Experiment duration estimates

This article covers frequently asked questions about Amplitude Experiment's duration estimate.

How does the duration estimate work?

The experiment duration estimate predicts the length of time your experiment needs to generate statistically significant results. It can only be used with the primary metric and sequential testing. It's not supported in Experiment Results.

Amplitude Experiment uses the means, variances, and exposures of your control and variants to forecast expected behavior and calculate the number of days your experiment takes to reach statistical significance. As Amplitude Experiment receives more data over time, this prediction improves. If any of these inputs change significantly during the experiment, the accuracy of the prediction is likely to decrease.

What is the difference between the duration estimate and the duration estimator?

Amplitude calculates the duration estimate using sequential testing as the experiment is running. The duration estimator, however, uses T-test.

Why is the duration estimate not showing?

The duration estimate is visible when your experiment meets the follow criteria:

Your experiment meets the following statistical assumptions:
- The absolute lift is outside the confidence interval
- The confidence interval flips (lower confidence interval > upper confidence interval). This can happen if, while the experiment is running, the mean for either the treatment or the control fluctuates, or if the experiment’s rollout weights or targeting segments change
- The standard error is very small
- The variance is negative
- The conversion rate > 1 or < 0 (if applicable)
The metric hasn't yet reached statistical significance
The end date of the analysis window is in the past
The experiment has enough observations
The experiment is rolled out or rolled back

If the estimate isn't showing, it likely means that one or more of these criteria aren't met.

Is there a cap for the duration estimate?

Yes.
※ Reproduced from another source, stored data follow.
-- ==== Sys2Proof/Laws/PerInstr.lean ====
section
/-! SUPPORT. Statements about every command, one lemma per constructor. -/

/-- The command word of a command is a legal spelling of its opcode: `(w AND mask) = match` (R65). -/
def Sys2Proof.Laws.LegalSpelling.Statement (i : Sys2Proof.Instr) : Prop :=
  Sys2Proof.encode i &&& i.opcode.mask = i.opcode.pattern

namespace Sys2Proof.Laws.LegalSpelling

theorem nop : Statement .nop := rfl

theorem ldst : Statement .ldst := rfl

theorem keyexp : Statement .keyexp := rfl

theorem keyfix : Statement .keyfix := rfl

theorem ldrk (r : BitVec 4) : Statement (.ldrk r) := (CmdWord.round_spelling _ r).trans (by simp only [Instr.opcode]; decide)

theorem xtime (a : Byte) : Statement (.xtime a) := (CmdWord.byte_spelling _ a).trans (by simp only [Instr.opcode]; decide)

theorem gfmul (a : Byte) (b : Byte) : Statement (.gfmul a b) := (CmdWord.bytes_spelling _ a b).trans (by simp only [Instr.opcode]; decide)

theorem sbox (a : Byte) : Statement (.sbox a) := (CmdWord.byte_spelling _ a).trans (by simp only [Instr.opcode]; decide)

theorem isbox (a : Byte) : Statement (.isbox a) := (CmdWord.byte_spelling _ a).trans (by simp only [Instr.opcode]; decide)

theorem subb : Statement .subb := rfl

theorem isubb : Statement .isubb := rfl

theorem shrow : Statement .shrow := rfl

theorem ishrow : Statement .ishrow := rfl

theorem mixcol : Statement .mixcol := rfl

theorem imixcol : Statement .imixcol := rfl

theorem ark (r : BitVec 4) : Statement (.ark r) := (CmdWord.round_spelling _ r).trans (by simp only [Instr.opcode]; decide)

theorem encrnd (r : BitVec 4) : Statement (.encrnd r) := (CmdWord.round_spelling _ r).trans (by simp only [Instr.opcode]; decide)

theorem decrnd (r : BitVec 4) : Statement (.decrnd r) := (CmdWord.round_spelling _ r).trans (by simp only [Instr.opcode]; decide)

theorem encblk : Statement .encblk := rfl

theorem decblk : Statement .decblk := rfl

end Sys2Proof.Laws.LegalSpelling
end

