-- ==== Sys2Proof/Tests/Slice0.lean ====
section
/-! SUPPORT. Tests against values of the spec (the vectors of file 95 and the examples of the rules), and for every statement with
hypotheses a witness that meets them. -/

namespace Sys2Proof.Tests

open Sys2Proof Sys2Proof.Machine

set_option maxRecDepth 100000

/-! ### Helpers -/

/-- The state an outcome gives. -/
def after : Outcome → State
  | .next t => t
  | .fault _ => State.reset
  | .refused _ => State.reset

/-- A state that has loaded a key and a Block. -/
def loaded (key block : BusWord) : State :=
  { State.reset with
    rk := expandKey Rom.contents (bytes key)
    st := Mat.ofBus block
    status := { Status.cleared with keyValid := true, stValid := true } }

/-- FIPS-197's Appendix B key and Block, as file 95 lists them. -/
def fips : State := loaded 0x2B7E151628AED2A6ABF7158809CF4F3C 0x3243F6A8885A308D313198A2E0370734

/-- The Block 00 01 … 0F in ST. -/
def counting : State := loaded 0 0x000102030405060708090A0B0C0D0E0F

/-- A state with a command in flight, whose next edge finishes it or not. -/
def inFlight (w : CmdWord) (finish : Bool) : State :=
  { State.reset with cmdLatch := w, phase := .busy 0, pins := [Edge.quiet finish] }

/-- An edge that offers a command. -/
def offering (w : CmdWord) (d : BusWord) : Edge := ⟨false, true, w, d, false⟩

theorem exec_after (i : Instr) (s : State) : exec i s = .next (after (exec i s)) := by
  obtain ⟨t, h, _⟩ := exec_ending i s
  rw [h]; rfl

theorem step_after (s : State) : step s = .next (after (step s)) := by
  obtain ⟨t, h, _⟩ := clockEdge_effect s
  have h' : step s = .next t := h
  rw [h']; rfl

/-! ### WellFormed: an ill-formed term for each check -/

theorem test_ldrk_round_too_high : (Instr.ldrk 11).wellFormed = false := by decide
theorem test_ark_round_too_high : (Instr.ark 11).wellFormed = false := by decide
theorem test_gfmul_coefficient_too_high : (Instr.gfmul 0x10 0x57).wellFormed = false := by decide
theorem test_encrnd_round_zero : (Instr.encrnd 0).wellFormed = false := by decide
theorem test_encrnd_round_too_high : (Instr.encrnd 11).wellFormed = false := by decide
theorem test_decrnd_round_too_high : (Instr.decrnd 10).wellFormed = false := by decide
theorem test_highest_operands_are_well_formed :
    (Instr.ldrk 10).wellFormed && (Instr.ark 10).wellFormed && (Instr.gfmul 0x0F 0xFF).wellFormed &&
      (Instr.encrnd 10).wellFormed && (Instr.decrnd 9).wellFormed = true := by decide

/-! ### Decoding: words written out from the encoding column of R69 -/

theorem test_decode_nop : decode 0x00000000 = .command .nop := by decide
theorem test_decode_ldst : decode 0x01000000 = .command .ldst := by decide
theorem test_decode_keyexp : decode 0x02000000 = .command .keyexp := by decide
theorem test_decode_keyfix : decode 0x03000000 = .command .keyfix := by decide
theorem test_decode_ldrk : decode 0x040000A0 = .command (.ldrk 10) := by decide
theorem test_decode_xtime : decode 0x10570000 = .command (.xtime 0x57) := by decide
theorem test_decode_gfmul : decode 0x11035700 = .command (.gfmul 0x03 0x57) := by decide
theorem test_decode_sbox : decode 0x12530000 = .command (.sbox 0x53) := by decide
theorem test_decode_isbox : decode 0x13ED0000 = .command (.isbox 0xED) := by decide
theorem test_decode_subb : decode 0x20000000 = .command .subb := by decide
theorem test_decode_isubb : decode 0x21000000 = .command .isubb := by decide
theorem test_decode_shrow : decode 0x22000000 = .command .shrow := by decide
theorem test_decode_ishrow : decode 0x23000000 = .command .ishrow := by decide
theorem test_decode_mixcol : decode 0x24000000 = .command .mixcol := by decide
theorem test_decode_imixcol : decode 0x25000000 = .command .imixcol := by decide
theorem test_decode_ark : decode 0x260000C0 = .command (.ark 12) := by decide
theorem test_decode_encrnd : decode 0x30000010 = .command (.encrnd 1) := by decide
theorem test_decode_decrnd : decode 0x31000070 = .command (.decrnd 7) := by decide
theorem test_decode_encblk : decode 0x38000000 = .command .encblk := by decide
theorem test_decode_decblk : decode 0x39000000 = .command .decblk := by decide

/-- Words with bits in must-be-zero fields: Z, A, B and R (R68, and the corner cases of file 95). -/
theorem test_reserved_fields_rejected :
    decode 0x00000001 = .rejected .errRsv ∧ decode 0x00010000 = .rejected .errRsv ∧ decode 0x03000010 = .rejected .errRsv ∧
    decode 0x12000010 = .rejected .errRsv ∧ decode 0x11035701 = .rejected .errRsv ∧ decode 0x10570100 = .rejected .errRsv := by
  decide

/-- The ends of the illegal ranges of R67. -/
theorem test_illegal_opcodes_rejected :
    ∀ op ∈ [0x05, 0x0F, 0x14, 0x1F, 0x27, 0x2F, 0x32, 0x37, 0x3A, 0x40, 0xFF],
      decode (BitVec.ofNat 32 (op * 2 ^ 24)) = .rejected .errOpcode := by decide

/-- The legal neighbours of those ranges. -/
theorem test_legal_opcodes_accepted :
    ∀ op ∈ [0x00, 0x04, 0x10, 0x13, 0x20, 0x26, 0x31, 0x38, 0x39],
      (decode (BitVec.ofNat 32 (op * 2 ^ 24))).toOption.isSome = true := by decide

theorem test_table_word : decodeTableWord 32 0x30000010 = some (.encrnd 1) := by decide

/-! ### Control and keys -/

theorem test_nop_clears_last_code :
    (after (exec .nop { State.reset with status := ⟨true, false, true, true, .errRange⟩ })).status.word = 0x0D := by decide

theorem test_ldst_is_column_major :
    let t := after (exec .ldst { State.reset with dinLatch := 0x000102030405060708090A0B0C0D0E0F })
    t.st.get 1 0 = 0x01 ∧ t.st.get 0 1 = 0x04 ∧ t.st.get 3 3 = 0x0F ∧ t.status.word = 0x02 := by decide

theorem test_keyexp_last_round_key :
    let t := after (exec .keyexp { State.reset with dinLatch := 0x2B7E151628AED2A6ABF7158809CF4F3C })
    (t.rk.get 10).toBus = 0xD014F9A8C9EE2589E13F0CC8B6630CA6 ∧ t.status.word = 0x01 := by decide

theorem test_keyfix_round_keys :
    let t := after (exec .keyfix State.reset)
    (t.rk.get 1).toBus = 0xDEAA727FDAA37078D3AA7A75D2A7747A ∧ (t.rk.get 10).toBus = 0xF37C7FB63354D580915EF24C84560D52 := by
  decide

theorem test_ldrk_shows_a_round_key :
    (after (exec (.ldrk 10) fips)).dout = 0xD014F9A8C9EE2589E13F0CC8B6630CA6 := by decide

theorem test_ldrk_without_key : (after (exec (.ldrk 0) State.reset)).status.word = 0x48 := by decide

/-! ### The field and the tables -/

theorem test_xtime_reduces : (after (exec (.xtime 0xAE) State.reset)).y = 0x47 := by decide
theorem test_xtime_does_not_reduce : (after (exec (.xtime 0x7F) State.reset)).y = 0xFE := by decide
theorem test_gfmul : (after (exec (.gfmul 0x0E 0x57) State.reset)).y = 0x67 := by decide
theorem test_gfmul_rejects_high_coefficient :
    let t := after (exec (.gfmul 0x13 0x57) State.reset)
    t.y = State.reset.y ∧ t.status.word = 0x38 := by decide
theorem test_sbox : (after (exec (.sbox 0x53) State.reset)).y = 0xED := by decide
theorem test_isbox : (after (exec (.isbox 0x10) State.reset)).y = 0x7C := by decide
theorem test_yout_and_status :
    let t := after (exec (.sbox 0x00) State.reset)
    t.yout = 0x63 ∧ t.statusPort = 0x04 := by decide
The duration estimate is currently capped at 40 days, for the following reasons:

The duration estimate uses real-time simulations, where latency scales with the number of days simulated.
Usually, the means and standard deviations don't change over time, especially for experiments with longer running times.
Short-term predictions are easier to make accurately than long-term predictions. (This is why, for example, you rarely see weather forecasts for more than ten days in the future—and even those change frequently as the day in question grows closer.)
Most experiments shouldn't take 40 days to complete.
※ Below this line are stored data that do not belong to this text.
-- ==== Sys2Proof/Machine/BitField.lean ====
section
/-! DEFINITION. The packed word's fields (30_encoding.md R60, R61), the two bit-field primitives (40_bit_field.md R80,
R81) and the two commands that expose them (R82, R83). -/

namespace Sys2Proof

/-- lo(F) (R61). -/
abbrev Field.lo : Field → Nat
  | .dt => 0
  | .x => 32
  | .y => 48
  | .p => 63

/-- width(F) (R61). -/
abbrev Field.width : Field → Nat
  | .dt => 32
  | .x => 16
  | .y => 15
  | .p => 1

/-- The value mask ones(width(F)) (R61). -/
def Field.ones (f : Field) : Word := BitVec.ofNat 64 (2 ^ f.width - 1)

/-- The in-word mask mask(F) (R61). -/
def Field.mask (f : Field) : Word := f.ones <<< f.lo

namespace Machine

/-- `unpack(w, F)` (R80). -/
def unpack (w : Word) (f : Field) : BitVec f.width := w.extractLsb' f.lo f.width

/-- `pack(w, F, v)` for a value of any width (R81). -/
def pack {n : Nat} (w : Word) (f : Field) (v : BitVec n) : Word :=
  (w &&& ~~~f.mask) ||| (((v.setWidth f.width).setWidth 64) <<< f.lo)

/-- FIELD.UNPK.F (R82). -/
def execFieldUnpk (f : Field) (s : State) : Host.Outcome State Fault Refusal :=
  s.transact fun i => s.complete { vOut := some ((unpack i.w f).setWidth 64) }

/-- FIELD.PACK.F (R83). -/
def execFieldPack (f : Field) (s : State) : Host.Outcome State Fault Refusal :=
  s.transact fun i => s.complete { wOut := some (pack i.w f i.v) }

end Machine

end Sys2Proof
end

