-- ==== Sys2Proof/Machine/Assembler.lean ====
section
/-! DEFINITION. The host's assembler: the transaction of a line, and the expansion of the pseudo-instructions
(30_encoding.md R72, R73). -/

namespace Sys2Proof

/-- The transaction of a line (R72): operands and results stand in the order of the command's ports. -/
def AsmLine.assemble (l : AsmLine) : Line where
  cmd := encode l.instr
  args := l.instr.reads.zip l.operands
  results := l.names.zip l.instr.drives

/-- The expansion of a pseudo-instruction, with a fresh host name for `%_k` (R73). -/
def Pseudo.expand (fresh : Nat) : Pseudo → List AsmLine
  | .evLd n base i => [⟨.recLd, [.record base i], [n]⟩]
  | .evSt base i w => [⟨.recSt, [.record base i, w], []⟩]
  | .monoPut a p x y dt => [⟨.monoEnc, [p, x, y, dt], [fresh]⟩, ⟨.recSt, [a, .val fresh], []⟩]
  | .trigPut a p dt => [⟨.trigEnc, [p, dt], [fresh]⟩, ⟨.recSt, [a, .val fresh], []⟩]
  | .trigEncM n p dt => [⟨.monoEnc, [p, .lit 0, .lit 0, dt], [n]⟩]
  | .trigDt n w tb => [⟨.trigDtp, [w, tb], [n, fresh]⟩]

/-- The names an operand uses. -/
def Operand.names : Operand → List Nat
  | .lit _ => []
  | .val n => [n]
  | .record base i => base.names ++ i.names

/-- The names a line uses or binds. -/
def AsmLine.allNames (l : AsmLine) : List Nat := l.operands.flatMap Operand.names ++ l.names

/-- The lines of a source line, with the name its pseudo-instruction takes for `%_k` (R73). -/
def Stmt.expand (fresh : Nat) : Stmt → List AsmLine
  | .line l => [l]
  | .pseudo q => q.expand fresh

/-- The names a source line uses or binds; the placeholder 0 stands for `%_k` and counts as one of them. -/
def Stmt.allNames (s : Stmt) : List Nat := (s.expand 0).flatMap AsmLine.allNames

/-- A number above every name of a source program. -/
def aboveNames (prog : List Stmt) : Nat := (prog.flatMap Stmt.allNames).foldr max 0 + 1

/-- The lines of a source program from a first fresh name on; each source line has a fresh name of its own to take. -/
def expandFrom (fresh : Nat) : List Stmt → List AsmLine
  | [] => []
  | s :: rest => s.expand fresh ++ expandFrom (fresh + 1) rest

/-- The lines of a source program, its pseudo-instructions expanded with names it does not use (R73). -/
def expandProgram (prog : List Stmt) : List AsmLine := expandFrom (aboveNames prog) prog

/-- The host's list of transactions for a source program. -/
def assembleProgram (prog : List Stmt) : List HostMove :=
  (expandProgram prog).map fun l => .transact l.assemble

end Sys2Proof
end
How does Amplitude Experiment determine the number of exposures per day?

Amplitude Experiment assumes a constant number of exposures per day. Amplitude Experiment calculates exposures per day by dividing the cumulative exposures (as of today) by the number of days the experiment has been running so far.

What types of errors are there?

The experiment duration estimate is still an estimate; don't take it as truth. Here are some error types you might encounter.

Irreducible error

Irreducible error is error inherent to the estimation process; unfortunately, you can't correct for it.

In simulations, each one reaches statistical significance at different times: this difference is the main reason to run multiple simulations. The time it takes for an experiment to reach statistical significance is a random variable itself. It depends on the p-value, which in turn depends on the data your experiment collects. Even if you know the control mean, control standard deviation, treatment mean, and treatment standard deviation, and if we force normal distribution and independence on everything, Experiment still can't reduce error all the way to zero.

See this video on irreducible error and bias for more information.

Incorrect estimates

When Amplitude Experiment generates a duration estimate, it estimates the control population mean and control population standard deviation, among other things, with the sample estimates. These estimates are as good as they can be. That said, there is potential for error here also.

Drift

For example, if today the control mean equals 5, and ten days from now the control mean equals 15, there is drift in the control mean. A common example of drift is seasonality. If there is any drift in any of the statistics, the estimate does poorly. The estimate assumes no drift when doing hypothesis testing.

What does 'Threshold reached' mean?

If your experiment displays the message "Threshold reached" with "0 days left" in the duration estimator, it's because the confidence interval doesn't contain the MDE (aka, threshold in this instance).

This isn't necessarily a bad result if your recommendation metric is a guardrail metric, since the effect size would be smaller than the allowed amount.

Conversely, it's a bad sign if your recommendation metric is a success metric the effect size would be smaller than what you hoped for. It's recommended to end the experiment if this happens; even if you would have reached statistical significance, the lift would be smaller than what's practically significant and you wouldn't have moved the metric like you were hoping to.

What does 'Statistical significance may never reach' mean?

When the duration estimator shows 40 or more days to complete an experiment, Amplitude may assume that it's not likely to reach statistical significance after running for two weeks. In those cases, Experiment shows this message.